Do I need to add Epson salts if I have a GH of over 100? I am using eco-complete and expect it to drop in the not so distant future.

I'm kind of lost when it comes to the calcium and Magnesium Sulfate. Is the GH reading 1/2 calcium and 1/2 Magnesium Sulfate. And I take it that dosing Magnesium Sulfate will raise GH?

Thanks for helping me understand!!! :icon_redf :icon_redf


----------



## Spar (Aug 7, 2003)

GH of 5.5d+ ( > 100 ppm) is fine alone, but it may not hurt to dose extra Mg anyway. I have a GH of 7 in tap water and still dose 1/2t of MgSO4 in my 50g after each water change.
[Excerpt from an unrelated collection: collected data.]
-- ==== Sys2Proof/Laws/Exec.lean ====
section
/-! SUPPORT. What an executed instruction can do, said once: it raises a fault and nothing else, or it is one of the
plain effects below; and the conditions of the two faults. -/

namespace Sys2Proof.Machine

/-! ### The I-based ranges (R42) and the key operand (R104) -/

theorem rangeFault_none {base : Word} {m : Nat} : rangeFault base m = none ↔ base.toNat + m ≤ 0xFFF := by
  unfold rangeFault Config.memTop
  split
  · simp; omega
  · simp; omega

/-- MemoryBounds with the lowest address above 0xFFF. -/
theorem rangeFault_some {base : Word} {m : Nat} (h : 0xFFF < base.toNat + m) :
    rangeFault base m = some (.memoryBounds (if 0xFFF < base.toNat then base else 0x1000#16)) := by
  unfold rangeFault Config.memTop
  rw [if_pos h]

theorem spriteFault_none {base : Word} {n : Nat} :
    spriteFault base n = none ↔ n = 0 ∨ base.toNat + (n - 1) ≤ 0xFFF := by
  unfold spriteFault
  split
  · simp [*]
  · rw [rangeFault_none]; simp [*]

theorem spriteFault_some {base : Word} {n : Nat} (h0 : 0 < n) (h : 0xFFF < base.toNat + (n - 1)) :
    spriteFault base n = some (.memoryBounds (if 0xFFF < base.toNat then base else 0x1000#16)) := by
  unfold spriteFault
  rw [if_neg (by omega), rangeFault_some h]

theorem keyOperand_ok {b : Byte} (h : b.toNat ≤ 0xF) : keyOperand b = .ok (b.setWidth 4) := by
  unfold keyOperand; rw [if_neg (by omega)]

theorem keyOperand_error {b : Byte} (h : 0xF < b.toNat) : keyOperand b = .error (.keyIndex (b.setWidth 16)) := by
  unfold keyOperand; rw [if_pos h]

/-- KEYS at the key a legal operand names. -/
theorem keyDown_setWidth (s : State) (b : Byte) (h : b.toNat ≤ 0xF) :
    s.keyDown (b.setWidth 4) = s.keys.toNat.testBit b.toNat := by
  unfold State.keyDown
  rw [BitVec.toNat_setWidth, Nat.mod_eq_of_lt (by omega)]; rfl

/-! ### Guarded effects -/

theorem guarded_none (s t : State) : s.guarded none t = .next t := rfl

theorem guarded_some (s t : State) (f : FaultRecord) : s.guarded (some f) t = .next (s.raise f) := rfl

/-- Every instruction answers a next state. -/
theorem exec_next (i : Instr) (s : State) : ∃ t, exec i s = .next t := by
  have hg : ∀ f t, ∃ u, s.guarded f t = .next u := fun f t => by cases f <;> exact ⟨_, rfl⟩
  have hk : ∀ x c, ∃ u, s.keySkip x c = .next u := fun x c => by
    unfold State.keySkip; split <;> exact ⟨_, rfl⟩
  cases i
  case ret => simp only [exec, execRet]; split <;> exact ⟨_, rfl⟩
  case callSub => simp only [exec, execCallSub]; split <;> exact ⟨_, rfl⟩
  case skipIfKeyDown x => exact hk x fun down => down
  case skipIfKeyUp x => exact hk x fun down => !down
  case storeBcd x => exact hg _ _
  case dumpRegisters x => exact hg _ _
  case loadRegisters x => exact hg _ _
  case drawSprite x y n => exact hg _ _
  all_goals exact ⟨_, rfl⟩

/-! ### What every instruction that raises nothing leaves alone -/

/-- The effect of an instruction that raises no fault, as far as every such instruction has it in common. -/
structure Plain (i : Instr) (s t : State) : Prop where
  halt : t.halt = s.halt
  fault : t.fault = s.fault
  keys : t.keys = s.keys
  rnd : t.rnd = s.rnd
  hostMoves : t.hostMoves = s.hostMoves
  draws : t.draws = s.draws
  redraw : s.redraw = true → t.redraw = true
  redraw_only : t.redraw = s.redraw ∨ (t.redraw = true ∧ (i = .clearScreen ∨ ∃ x y n, i = .drawSprite x y n))
  redraw_set : (i = .clearScreen ∨ ∃ x y n, i = .drawSprite x y n) → t.redraw = true
  mem : t.mem = s.mem ∨ ∃ bs, t.mem = s.mem.writeBytes s.index.toNat bs ∧
    ((∃ x, i = .storeBcd x ∧ bs.length = 3) ∨ (∃ x, i = .dumpRegisters x ∧ bs.length ≤ x.toNat + 1))
  stack : t.stack = s.stack ∨
    ((∃ addr, i = .callSub addr) ∧ ∃ k, ∃ h : k < 16, t.stack = s.stack.set k (adv s.pc 2) h)
  diag : t.diag = s.diag ∨
    (∃ addr, i = .callSub addr ∧ s.sp.val = 16 ∧ t.diag = some (.stackOverflow s.pc)) ∨
    (i = .ret ∧ s.sp.val = 0 ∧ t.diag = some (.stackUnderflow s.pc))
  dt : (∀ x, i ≠ .setDelayTimer x) → t.dt = s.dt
  dt_set : ∀ x, i = .setDelayTimer x → t.dt = s.reg x
  st : (∀ x, i ≠ .setSoundTimer x) → t.st = s.st
  st_set : ∀ x, i = .setSoundTimer x → t.st = s.reg x
  await : t.awaitKey = s.awaitKey ∨ ∃ x, i = .waitForKey x
  pc : t.pc.toNat ≤ 0xFFF ∨ t.pc = s.pc ∨ (∃ k : Fin 16, t.pc = s.stack[k]) ∨
    (∃ addr, (i = .jump addr ∨ i = .callSub addr) ∧ t.pc = addr) ∨
    (∃ addr, i = .jumpIndexed addr ∧ t.pc = indexedTarget addr (s.reg 0#4))

/-- The instruction raises: a key skip with a register above 0x0F, or a byte range above 0xFFF (R134). -/
inductive Raises : Instr → State → FaultRecord → Prop where
  | keyDown {x s} (h : 0xF < (s.reg x).toNat) : Raises (.skipIfKeyDown x) s (.keyIndex ((s.reg x).setWidth 16))
  | keyUp {x s} (h : 0xF < (s.reg x).toNat) : Raises (.skipIfKeyUp x) s (.keyIndex ((s.reg x).setWidth 16))
  | bcd {x s} (h : 0xFFF < s.index.toNat + 2) :
    Raises (.storeBcd x) s (.memoryBounds (if 0xFFF < s.index.toNat then s.index else 0x1000#16))
  | dump {x s} (h : 0xFFF < s.index.toNat + x.toNat) :
    Raises (.dumpRegisters x) s (.memoryBounds (if 0xFFF < s.index.toNat then s.index else 0x1000#16))
  | load {x s} (h : 0xFFF < s.index.toNat + x.toNat) :
    Raises (.loadRegisters x) s (.memoryBounds (if 0xFFF < s.index.toNat then s.index else 0x1000#16))
  | draw {x y n s} (h0 : 0 < n.toNat) (h : 0xFFF < s.index.toNat + (n.toNat - 1)) :
    Raises (.drawSprite x y n) s (.memoryBounds (if 0xFFF < s.index.toNat then s.index else 0x1000#16))

theorem Raises.ne_noFault {i : Instr} {s : State} {f : FaultRecord} (h : Raises i s f) : f ≠ .noFault := by
  cases h <;> simp

theorem Raises.legal {i : Instr} {s : State} {f : FaultRecord} (h : Raises i s f) : f.Legal := by
  cases h
  case keyDown h => simp only [FaultRecord.Legal, BitVec.toNat_setWidth]; omega
  case keyUp h => simp only [FaultRecord.Legal, BitVec.toNat_setWidth]; omega
  all_goals
    simp only [FaultRecord.Legal]
    split
    · assumption
    · decide

/-- Every instruction raises a fault and has no other effect, or has a plain effect. -/
theorem exec_cases (i : Instr) (s t : State) (h : exec i s = .next t) :
    (∃ f, Raises i s f ∧ t = s.raise f) ∨ Plain i s t := by
  have hpc : ∀ (p : Word) k, (adv p k).toNat ≤ 0xFFF := adv_le
  cases i
  case skipIfKeyDown x =>
    by_cases hk : (s.reg x).toNat ≤ 0xF
    · simp only [exec, execSkipIfKeyDown, State.keySkip, keyOperand_ok hk, Host.Outcome.next.injEq] at h
      subst h; right; constructor <;> simp [hpc]
    · have hk : 0xF < (s.reg x).toNat := by omega
      simp only [exec, execSkipIfKeyDown, State.keySkip, keyOperand_error hk, Host.Outcome.next.injEq] at h
      exact .inl ⟨_, .keyDown hk, h.symm⟩
  case skipIfKeyUp x =>
    by_cases hk : (s.reg x).toNat ≤ 0xF
    · simp only [exec, execSkipIfKeyUp, State.keySkip, keyOperand_ok hk, Host.Outcome.next.injEq] at h
      subst h; right; constructor <;> simp [hpc]
    · have hk : 0xF < (s.reg x).toNat := by omega
      simp only [exec, execSkipIfKeyUp, State.keySkip, keyOperand_error hk, Host.Outcome.next.injEq] at h
      exact .inl ⟨_, .keyUp hk, h.symm⟩
  case storeBcd x =>
    by_cases hr : s.index.toNat + 2 ≤ 0xFFF
    · simp only [exec, execStoreBcd, rangeFault_none.mpr hr, guarded_none, Host.Outcome.next.injEq] at h
      subst h; right; constructor <;> try simp [hpc]
      exact .inr ⟨_, rfl, rfl⟩
    · have hr : 0xFFF < s.index.toNat + 2 := by omega
      simp only [exec, execStoreBcd, rangeFault_some hr, guarded_some, Host.Outcome.next.injEq] at h
      exact .inl ⟨_, .bcd hr, h.symm⟩
  case dumpRegisters x =>
    by_cases hr : s.index.toNat + x.toNat ≤ 0xFFF
    · simp only [exec, execDumpRegisters, rangeFault_none.mpr hr, guarded_none, Host.Outcome.next.injEq] at h
      subst h; right; constructor <;> try simp [hpc]
      exact .inr ⟨_, rfl, by simp [State.regsThrough]⟩
    · have hr : 0xFFF < s.index.toNat + x.toNat := by omega
      simp only [exec, execDumpRegisters, rangeFault_some hr, guarded_some, Host.Outcome.next.injEq] at h
      exact .inl ⟨_, .dump hr, h.symm⟩
  case loadRegisters x =>
    by_cases hr : s.index.toNat + x.toNat ≤ 0xFFF
    · simp only [exec, execLoadRegisters, rangeFault_none.mpr hr, guarded_none, Host.Outcome.next.injEq] at h
      subst h; right; constructor <;> simp [hpc]
    · have hr : 0xFFF < s.index.toNat + x.toNat := by omega
      simp only [exec, execLoadRegisters, rangeFault_some hr, guarded_some, Host.Outcome.next.injEq] at h
      exact .inl ⟨_, .load hr, h.symm⟩
  case drawSprite x y n =>
    by_cases hr : n.toNat = 0 ∨ s.index.toNat + (n.toNat - 1) ≤ 0xFFF
    · simp only [exec, execDrawSprite, spriteFault_none.mpr hr, guarded_none, Host.Outcome.next.injEq] at h
      subst h; right; constructor <;> simp [hpc]
    · have h0 : 0 < n.toNat := by omega
      have hr : 0xFFF < s.index.toNat + (n.toNat - 1) := by omega
      simp only [exec, execDrawSprite, spriteFault_some h0 hr, guarded_some, Host.Outcome.next.injEq] at h
      exact .inl ⟨_, .draw h0 hr, h.symm⟩
  case ret =>
    right
    simp only [exec, execRet] at h
    split at h
    · simp only [Host.Outcome.next.injEq] at h
      subst h; constructor <;> try simp
      exact .inr (.inr ⟨⟨s.sp.val - 1, by omega⟩, rfl⟩)
    · simp only [Host.Outcome.next.injEq] at h
      subst h; constructor <;> simp; omega
  case callSub addr =>
    right
    simp only [exec, execCallSub] at h
    split at h
    · rename_i hroom
      simp only [Host.Outcome.next.injEq] at h
      subst h; constructor <;> try simp
      exact .inr ⟨_, hroom, rfl⟩
    · simp only [Host.Outcome.next.injEq] at h
      subst h; constructor <;> simp; omega
  all_goals
    right
    simp only [exec] at h
    cases h
    constructor <;> simp [hpc]

end Sys2Proof.Machine
end

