-- ==== Sys2Proof/Laws/Cycle.lean ====
section
/-! SUPPORT. What one step can do, said once: the cases of the cycle driver (R73), each as an equation for `step`. -/

namespace Sys2Proof.Machine

/-- Latching and acknowledging give the state an instruction starts from. -/
theorem acknowledge_latchPorts (s : State) (p : CyclePorts) :
    (s.latchPorts p).acknowledge p.redrawAck = cycleStart s p := by
  cases h : p.redrawAck <;> simp [State.latchPorts, State.acknowledge, cycleStart, h]

/-- A cycle move takes nothing of the block's own state. -/
theorem nextMove_cycle {s s0 : State} {p : CyclePorts} (h : s.nextMove = (.cycle p, s0)) :
    s0 = { s with hostMoves := s0.hostMoves, draws := s0.draws } := by
  unfold State.nextMove at h
  split at h <;> (cases h; rfl)

theorem nextMove_reset {s s0 : State} {rom} (h : s.nextMove = (.reset rom, s0)) :
    s0 = { s with hostMoves := s0.hostMoves } := by
  unfold State.nextMove at h
  split at h <;> (cases h; try rfl)

/-- The word a fetch reads, as bits and as the number of R40. -/
theorem wordOfBytes_eq (hi lo : Byte) : wordOfBytes hi lo = BitVec.ofNat 16 (256 * hi.toNat + lo.toNat) := by
  apply BitVec.eq_of_toNat_eq
  unfold wordOfBytes
  rw [Laws.toNat_append_eq, BitVec.toNat_ofNat, Nat.mod_eq_of_lt (by omega)]
  omega

/-- Decoding fails only as UnknownOpcode of the word itself (R64). -/
theorem decode_error {w : Word} {e : DecodeError} (h : decode w = .error e) : e = .unknownOpcode w := by
  unfold decode at h
  split at h <;> try cases h
  · unfold decode8 at h; split at h <;> cases h; rfl
  · unfold decodeE at h; split at h <;> cases h; rfl
  · unfold decodeF at h; split at h <;> cases h; rfl

/-! ### The branches of a cycle -/

theorem step_of_halted {s s0 : State} {p : CyclePorts} (hm : s.nextMove = (.cycle p, s0)) (h : s.halt = true) :
    step s = .next (s0.latchPorts p) := by
  have h0 : s0.halt = true := by rw [nextMove_cycle hm]; exact h
  simp [step, State.stepMove, hm, State.cycle, State.driverState, h0]

theorem step_of_wait {s s0 : State} {p : CyclePorts} {r : Reg} (hm : s.nextMove = (.cycle p, s0))
    (h : s.halt = false) (ha : s.awaitKey = some r) :
    step s = match p.keyEvent with
      | some k => .next ((cycleStart s0 p).resolve r k)
      | none => .next (cycleStart s0 p) := by
  have h0 : s0.halt = false := by rw [nextMove_cycle hm]; exact h
  have h1 : s0.awaitKey = some r := by rw [nextMove_cycle hm]; exact ha
  have hd : (s0.latchPorts p).driverState = .awaitingKey r := by
    simp [State.driverState, State.latchPorts, h0, h1]
  cases hk : p.keyEvent <;> simp only [step, State.stepMove, hm, State.cycle, hd, acknowledge_latchPorts, hk]

theorem step_of_running {s s0 : State} {p : CyclePorts} (hm : s.nextMove = (.cycle p, s0)) (h : s.Running) :
    step s = (cycleStart s0 p).runningCycle := by
  have h0 : s0.halt = false := by rw [nextMove_cycle hm]; exact h.1
  have h1 : s0.awaitKey = none := by rw [nextMove_cycle hm]; exact h.2
  simp [step, State.stepMove, hm, State.cycle, State.driverState, h0, h1, acknowledge_latchPorts]

theorem step_of_reset {s s0 : State} {rom} (hm : s.nextMove = (.reset rom, s0)) :
    step s = .next (s0.assertReset rom) := by
  simp [step, State.stepMove, hm]

/-- The fetch of a cycle (R74): the word at PC, or MemoryBounds with the lowest address above 0xFFF. -/
theorem fetch_cycleStart {s s0 : State} {p : CyclePorts} (hm : s.nextMove = (.cycle p, s0)) :
    (cycleStart s0 p).fetch =
      if s.pc.toNat < 0xFFF then .ok (fetchedWord s)
      else .error (.memoryBounds (if 0xFFF < s.pc.toNat then s.pc else 0x1000#16)) := by
  have hpc : (cycleStart s0 p).pc = s.pc := by rw [nextMove_cycle hm]; rfl
  have hmem : (cycleStart s0 p).mem = s.mem := by rw [nextMove_cycle hm]; rfl
  unfold State.fetch
  rw [hpc, hmem]
  by_cases h : s.pc.toNat < 0xFFF
  · rw [rangeFault_none.mpr (by omega), if_pos h, wordOfBytes_eq]; rfl
  · rw [rangeFault_some (by omega), if_neg h]

/-- A Running cycle, fetch and decode resolved (R73, R75, R78). -/
theorem step_running_cases {s s0 : State} {p : CyclePorts} (hm : s.nextMove = (.cycle p, s0)) (h : s.Running) :
    (0xFFF ≤ s.pc.toNat ∧ step s = .next ((cycleStart s0 p).raise
      (.memoryBounds (if 0xFFF < s.pc.toNat then s.pc else 0x1000#16)))) ∨
    (s.pc.toNat < 0xFFF ∧ decode (fetchedWord s) = .error (.unknownOpcode (fetchedWord s)) ∧
      step s = .next (((cycleStart s0 p).report (.unknownOpcode (fetchedWord s))).apply .advance).tick) ∨
    (s.pc.toNat < 0xFFF ∧ ∃ i t, decode (fetchedWord s) = .ok i ∧ exec i (cycleStart s0 p) = .next t ∧
      step s = .next t.endCycle) := by
  rw [step_of_running hm h]
  unfold State.runningCycle
  rw [fetch_cycleStart hm]
  by_cases hpc : s.pc.toNat < 0xFFF
  · rw [if_pos hpc]
    cases hd : decode (fetchedWord s) with
    | error e =>
      obtain rfl := decode_error hd
      exact .inr (.inl ⟨hpc, rfl, by simp [State.runWord, hd]⟩)
    | ok i =>
      obtain ⟨t, ht⟩ := exec_next i (cycleStart s0 p)
      exact .inr (.inr ⟨hpc, i, t, rfl, ht, by simp [State.runWord, hd, ht]⟩)
  · rw [if_neg hpc]
    exact .inl ⟨by omega, rfl⟩

end Sys2Proof.Machine
end

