/-- Settles O48: I takes the sum and VF the flag, both computed from the state before either is written (D6). -/
theorem addRegisterToIndexFlagsBeyondMemory : Obligations.AddRegisterToIndexFlagsBeyondMemory := by
  intro x s
  have hanswer : exec (.addRegisterToIndex x) s = .next
      (((s.withIndex (addIndex s.index (s.reg x))).setFlag (beyondFlag s.index (s.reg x))).apply .advance) := rfl
  refine ⟨_, hanswer, addIndex_toNat _ _, ?_, rfl, ?_⟩
  · rw [reg_apply, ← beyondFlag_toNat]
    exact reg_setFlag_regF _ _
  · exact ((frame_withIndex s _).weaken fun _ => .inl).trans
      ((frame_setReg_apply _ .advance regF _).weaken fun _ => .inr)

/-! ### Bytes from I on (R121, R122) -/

/-- The bytes of a list stand at I, I+1, …, and nothing else changes. -/
def State.storeBytes (s : State) (bs : List Byte) : State := { s with mem := s.mem.writeBytes s.index.toNat bs }

theorem frame_storeBytes {s : State} (hw : s.mem.wf = true) (bs : List Byte) :
    Frame (fun q => ∃ k < bs.length, q = .byte (s.index.toNat + k)) s (s.storeBytes bs) := by
  intro q hq
  cases q
  case byte a =>
    refine read_writeBytes_of_not bs s.mem _ a hw fun ⟨hlow, hhigh⟩ => hq ⟨a - s.index.toNat, by omega, ?_⟩
    rw [Nat.add_sub_cancel' hlow]
  all_goals rfl

/-- An answer that stores bytes from I on and advances: every byte is read back at its address, and nothing else
changes but PC. -/
theorem advances_of_storeBytes {answer : Result} {s : State} {bs : List Byte}
    (h : answer = .next ((s.storeBytes bs).apply .advance)) (hw : s.mem.wf = true)
    (hfit : s.index.toNat + bs.length ≤ 0x1000) :
    ∃ t, answer = .next t ∧ (∀ j (hj : j < bs.length), t.readByte (s.index.toNat + j) = bs[j]) ∧
      t.pc = adv s.pc 2 ∧ Frame (fun q => q = .pc ∨ ∃ k < bs.length, q = .byte (s.index.toNat + k)) s t := by
  refine ⟨_, h, fun j hj => ?_, rfl, ?_⟩
  · rw [readByte_apply]
    exact read_writeBytes bs s.mem _ j hw hj (by omega)
  · exact ((frame_storeBytes hw bs).weaken fun _ => .inr).trans ((frame_apply _ _).weaken fun _ => .inl)

/-- A range within memory raises nothing, so its instruction has its effect (R42). -/
theorem guarded_of_in_range {s : State} {m : Nat} (t : State) (h : s.index.toNat + m ≤ 0xFFF) :
    s.guarded (rangeFault s.index m) t = .next t := by
  rw [rangeFault_none.mpr h, guarded_none]

/-- A number no greater than a byte's value is that number as a byte. -/
theorem toNat_ofNat_of_le_toNat {b : Byte} {n : Nat} (h : n ≤ b.toNat) : (BitVec.ofNat 8 n).toNat = n := by
  rw [BitVec.toNat_ofNat, Nat.mod_eq_of_lt (Nat.lt_of_le_of_lt h b.isLt)]

/-- Settles O49: the three digits are stored from I on, and each is small enough for a byte. -/
theorem storeBcdStoresTheDigits : Obligations.StoreBcdStoresTheDigits := by
  intro x s hw hrange
  obtain ⟨t, ht, hread, hpc, hframe⟩ := advances_of_storeBytes (bs := bcdDigits (s.reg x))
    (guarded_of_in_range _ hrange) hw (Nat.succ_le_succ hrange)
  have hread : ∀ j (hj : j < 3), t.readByte (s.index.toNat + j) = (bcdDigits (s.reg x))[j]'hj := hread
  refine ⟨t, ht, ?hundreds, ?tens, ?ones, hpc, hframe⟩
  case hundreds =>
    exact (congrArg BitVec.toNat (hread 0 (by decide))).trans (toNat_ofNat_of_le_toNat (Nat.div_le_self ..))
  case tens =>
    exact (congrArg BitVec.toNat (hread 1 (by decide))).trans
      (toNat_ofNat_of_le_toNat ((Nat.mod_le ..).trans (Nat.div_le_self ..)))
  case ones =>
    exact (congrArg BitVec.toNat (hread 2 (by decide))).trans (toNat_ofNat_of_le_toNat (Nat.mod_le ..))

/-! ### Registers to memory and back (R122, R123) -/

theorem regsThrough_length (s : State) (x : Reg) : (s.regsThrough x).length = x.toNat + 1 := by
  have := x.isLt
  rw [State.regsThrough, List.length_take, Vector.length_toList, Nat.min_eq_left (by omega)]

/-- Settles O50: byte k of what is stored from I on is V[k], for every k up to x. -/
theorem dumpStoresV0ThroughVx : Obligations.DumpStoresV0ThroughVx := by
  intro x s hw hrange
  have hlen := regsThrough_length s x
  obtain ⟨t, ht, hread, hpc, hframe⟩ := advances_of_storeBytes (bs := s.regsThrough x)
    (guarded_of_in_range _ hrange) hw (by omega)
  refine ⟨t, ht, fun k hk => ?_, hpc, hframe.weaken fun q hq => hq.imp_right ?_⟩
  · obtain ⟨hin, hget⟩ := regsThrough_get s x k hk
    exact (hread k.toNat hin).trans hget
  · rintro ⟨k, hk, rfl⟩
    exact ⟨k, by omega, rfl⟩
THe reading is more complicated than just 1/2 and 1/2 CA/Mg in your readings. I think the general reading is 4:1 Ca:Mg, or at least what people aim for. Unfortunantly without spending tons of money on expensive testkits you cant get a formal reading on the value of each of these. Even Ca testkits are better utilized in SW tanks rather than FW.


----------



## BSS (Sep 24, 2004)

When you state 100, I'm assuming you mean ppm, which would be a shade over 5 dKh. My tap water runs a shade over 10 dKh. I've not been able to come up with a useful local tap water report, so I assumed I was good on the Mg and Ca front. I've always had trouble growing A. reineckii, though many consider it one of the easiest red plants. A fellow Floridian recently suggested I start adding Mg (via Epson's Salts) because he learned that most of the GH in his Florida water wat Ca. Well, I've only been adding 1/4 tsp 3x a week for about two weeks, and I can already see the difference.

So, in short, maybe yes, maybe no!


----------



## plantbrain (Dec 15, 2003)

Won't hurt to add a tad once a week after a water change.

Regards, 
Tom Barr


----------



## Hypancistrus (Oct 28, 2004)

Most people dose calcium and magnesium in a 3:1 or 4:1 ca:mg ratio.

The numbers are as follows:

3:1 ca:mg ratio:
74.43 mg CaCl2*2H2O
41.59 mg MgSO4*7H2O
--> raises 1 gallon by 1 dGH

4:1 ca:mg ratio:
79.39 mg CaCl2*2H2O
33.28 mg MgSO4*7H2O
--> raises 1 gallon by 1 dGH

Example: to raise a 50 gallon tank by 4 dGH with a 4:1 ca:mg ratio, add 15.88 grams CaCl2 and 6.66 grams MgSO4.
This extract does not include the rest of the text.